Speaking (as I was about five lines back) of death, the next act was New York City's Dearly Beloved. These guys pushed the improv envelope to new and previously unthought of boundaries. Working from an actual name randomly chosen from yesterday's obituary page in The Gazette, DB improvised not only the wake for but the entire life story of the deceased. Definitely a lot more more risky than taking your usual "Spatula" and "proctologist" suggestions. It was a risk that paid off for the edgy New York troupe big time.
The late showed wrapped up where this blog began.
The Mprov after party followed. As did the Mprov tradition of 4 AM poutine, which I must admit, I ducked out on at the last minute. I did so in favour of an attempt to recapture my youth by riding night buses clear across the city with large groups of drunken teenagers in a desperate bid to get home before sunrise.

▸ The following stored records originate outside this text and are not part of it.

/-- STOP_FORWARD (R324, R570). -/
def execStopForward (st next : StopId) (lane : Nat) (par : UnitPar) (s : State) : Host.Outcome State Fault Refusal :=
  ok (stopForward s st next lane par)

/-- A waiting packet ages (R325): URG rises by one for 32 ticks of waiting, up to 15. -/
def urgencyAge (s : State) (i : Nat) : State :=
  match s.net[i]? with
  | none => s
  | some p =>
    if now s ≥ p.since + 32 ∧ p.at_ ≠ some p.dst then
      { s with net := s.net.set i { p with urg := min 15 (p.urg + 1), since := p.since + 32 } }
    else s

/-- URGENCY_AGEING (R325). -/
def execUrgencyAgeing (i : Nat) (s : State) : Host.Outcome State Fault Refusal := ok (urgencyAge s i)

/-- Whether a stop is a class G source (R323). -/
def gSource (st : StopId) : Bool := (decide (st.die < 12) && st.stop == 30) || (st.die == 12 && decide (18 ≤ st.stop) && decide (st.stop ≤ 22))

/-- A G source gains its token for 128 ticks (R323), and injects a packet that waits for one. -/
def tokenGain (s : State) (st : StopId) : State :=
  let t := tget 0 (stopKey st) s.tokenAt
  if !(gSource st) || decide (now s < t + 128) then s
  else
    let s := { s with
      tokenAt := tset 0 (stopKey st) (t + 128) s.tokenAt
      tokens := tset 4 (stopKey st) (min 4 (tokensOf s st + 1)) s.tokens }
    match s.gHeld.find? (fun p => p.src == st) with
    | none => s
    | some p => inject { s with
        gHeld := s.gHeld.erase p
        tokens := tset 4 (stopKey st) (tokensOf s st - 1) s.tokens } p

/-- TOKEN_GAIN (R323). -/
def execTokenGain (st : StopId) (s : State) : Host.Outcome State Fault Refusal := ok (tokenGain s st)

/-- A domain is again in RUN (R332): its ingress opens, and the parked packets come in, in their order of arrival. -/
def ingressReopen (s : State) (st : StopId) : State :=
  match stopDom st with
  | none => s
  | some d =>
    if domState s d = 5 then (if d < 240 then wakeCore (reopenDom s d) d else reopenDom s d) else s

/-- INGRESS_REOPEN (R332). -/
def execIngressReopen (st : StopId) (s : State) : Host.Outcome State Fault Refusal := ok (ingressReopen s st)

/-! ### Stop reconfiguration (R333, R334) -/

/-- The time a stop's window opened. -/
def setStopAt (s : State) (st : StopId) : State := { s with fstopAt := tset 0 (stopKey st) (now s) s.fstopAt }

/-- Packets for a stop that becomes FENCED are dealt with (R320, R334). -/
def flushDead (s : State) (dead : StopId → Bool) : State :=
  let ps := s.net.filter (fun p => dead p.dst)
  ps.foldl fencedPacket { s with net := s.net.filter (fun p => !(dead p.dst)) }

/-- The offset of FSTOPn of a stop. -/
def fstopOff (st : StopId) : Nat := if st.die < 12 then stkOff st.die (0x300100 + st.stop * 8) else 0x70100 + st.stop * 8

/-- Whether a die is that of a stack OWNMAP marks. -/
def ownDie (s : State) (d : Nat) : Bool := decide (d < 12) && ownStk s d

/-- What a stop has held at its sources is sent now, and its timers start (R577). -/
def heldSent (s : State) (st : StopId) : State :=
  { s with outst := s.outst.map (fun o =>
      if s.net.any (fun p => p.src == o.stop && p.txid == o.txid && p.dst == st) then { o with since := now s } else o) }

/-- A write of FSTOPn.STATE (R333): only the management processor's counts, and only a permitted move. -/
def fstopWrite (s : State) (b : By) (st : StopId) (v : Word) : State :=
  let x := fld v 2 0
  let cur := stopState s st
  if b ≠ .mp ∨ 12 < st.die ∨ 32 ≤ st.stop then mpWrite s b (ownDie s st.die) (fstopOff st) s
  else if cur = 0 ∧ x = 1 then setStopAt (setStopState s st 1) st
  else if cur = 0 ∧ x = 4 then flushDead (setStopState s st 4) (fun d => d == st)
  else if cur = 2 ∧ x = 3 then setStopAt (heldSent (setStopState s st 3) st) st
  else s

/-- FSTOP_WRITE (R333). -/
def execFstopWrite (b : By) (st : StopId) (v : Word) (s : State) : Host.Outcome State Fault Refusal := ok (fstopWrite s b st v)

/-- Whether a stop has drained: nothing waits at it, and nothing it owes or has outstanding remains. -/
def drained (s : State) (st : StopId) : Bool :=
  !(s.net.any (fun p => whereIs p == st)) && !(s.outst.any (fun o => o.stop == st))

/-- STOP_DRAINED (R333). -/
def execStopDrained (st : StopId) (s : State) : Host.Outcome State Fault Refusal :=
  ok (if stopState s st = 1 ∧ drained s st then setStopState s st 2 else s)

/-- A stop that has not drained within 20 µs becomes FENCED, and its held requests are answered (R334). -/
def stopDrainTimeout (s : State) (st : StopId) : State :=
  if stopState s st = 1 ∧ now s ≥ tget 0 (stopKey st) s.fstopAt + 20000 then flushDead (setStopState s st 4) (fun d => d == st) else s

/-- STOP_DRAIN_TIMEOUT (R334). -/
def execStopDrainTimeout (st : StopId) (s : State) : Host.Outcome State Fault Refusal := ok (stopDrainTimeout s st)

/-- STOP_REJOINED (R333). -/
def execStopRejoined (st : StopId) (s : State) : Host.Outcome State Fault Refusal :=
  ok (if stopState s st = 3 then setStopState s st 0 else s)

/-! ### Rim segments (R335, R337) -/

/-- A segment's state, shown in the RIMSTATs of the two stacks it joins. -/
def setSeg (s : State) (g x : Nat) : State :=
  setRgF (setRgF { s with seg := tset 0 g x s.seg } .rimstat g 2 0 x) .rimstat ((g + 1) % 12) 2 0 x

/-- The PWR broadcast that tells every rim stop of a segment's change (R335 steps 1 and 2). -/
def segBroadcast (s : State) (g : Nat) : State :=
  sendG s { cmd := .pwr, src := ⟨g, 30⟩, dst := ⟨15, 28⟩, cls := .g, arg := g, holder := 1 }

/-- RIMCTL.FENCE of stack g written with b by the management processor. -/
def rimWrite (s : State) (g : Nat) (b : Bool) : State :=
  let s := setRgF s .rimctl g 0 0 b.toNat
  if b ∧ segState s g = 0 then segBroadcast (setSeg s g 1) g
  else if !b ∧ segState s g = 3 then segBroadcast (setSeg s g 4) g
  else s

/-- RIM_FENCE (R335 step 1). -/
def execRimFence (b : By) (st : StackId) (s : State) : Host.Outcome State Fault Refusal :=
  ok (mpWrite s b (ownStk s st.val) (stkOff st.val 0x300010) (rimWrite s st.val true))

/-- RIM_UNFENCE (R337). -/
def execRimUnfence (b : By) (st : StackId) (s : State) : Host.Outcome State Fault Refusal :=
  ok (mpWrite s b (ownStk s st.val) (stkOff st.val 0x300010) (rimWrite s st.val false))

/-- Whether every rim stop of a stack in service has had the broadcast and holds for segment g. -/
def allHold (s : State) (g : Nat) : Bool := (List.range 12).all (fun d => tget false (g * 12 + d) s.rimHold || tget false d s.fencedStk)

/-- Whether a packet on the rim or in a rim link still moves under the old routes: turned round, or on the detour. -/
def rimBusy (s : State) (rejoin : Bool) : Bool :=
  let old := fun (p : Packet) => if rejoin then p.detour else p.turned && !p.detour
  s.net.any (fun p => p.at_.isSome && (whereIs p).die != p.dst.die && old p) ||
  (List.range 36).any (fun n => (onLink s n).any old)

/-- The rim stops no longer hold for a segment. -/
def releaseHold (s : State) (g : Nat) : State :=
  { s with rimHold := (List.range 12).foldl (fun t d => tset false (g * 12 + d) false t) s.rimHold }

If you're reading this blog around the time I post it, you still have time to catch the Sex T. Rex and Outside Joke improv workshops at Mainline Theatre at 2:30 PM today. Learn from the best, I always say.
Tonight, after the annual Mprov participants dinner, I will be hosting and performing in the penultimate and final Mprov shows respectively. Followed, of course, by the after party.
I think I'll pass on the night buses and the drunken teenagers time around.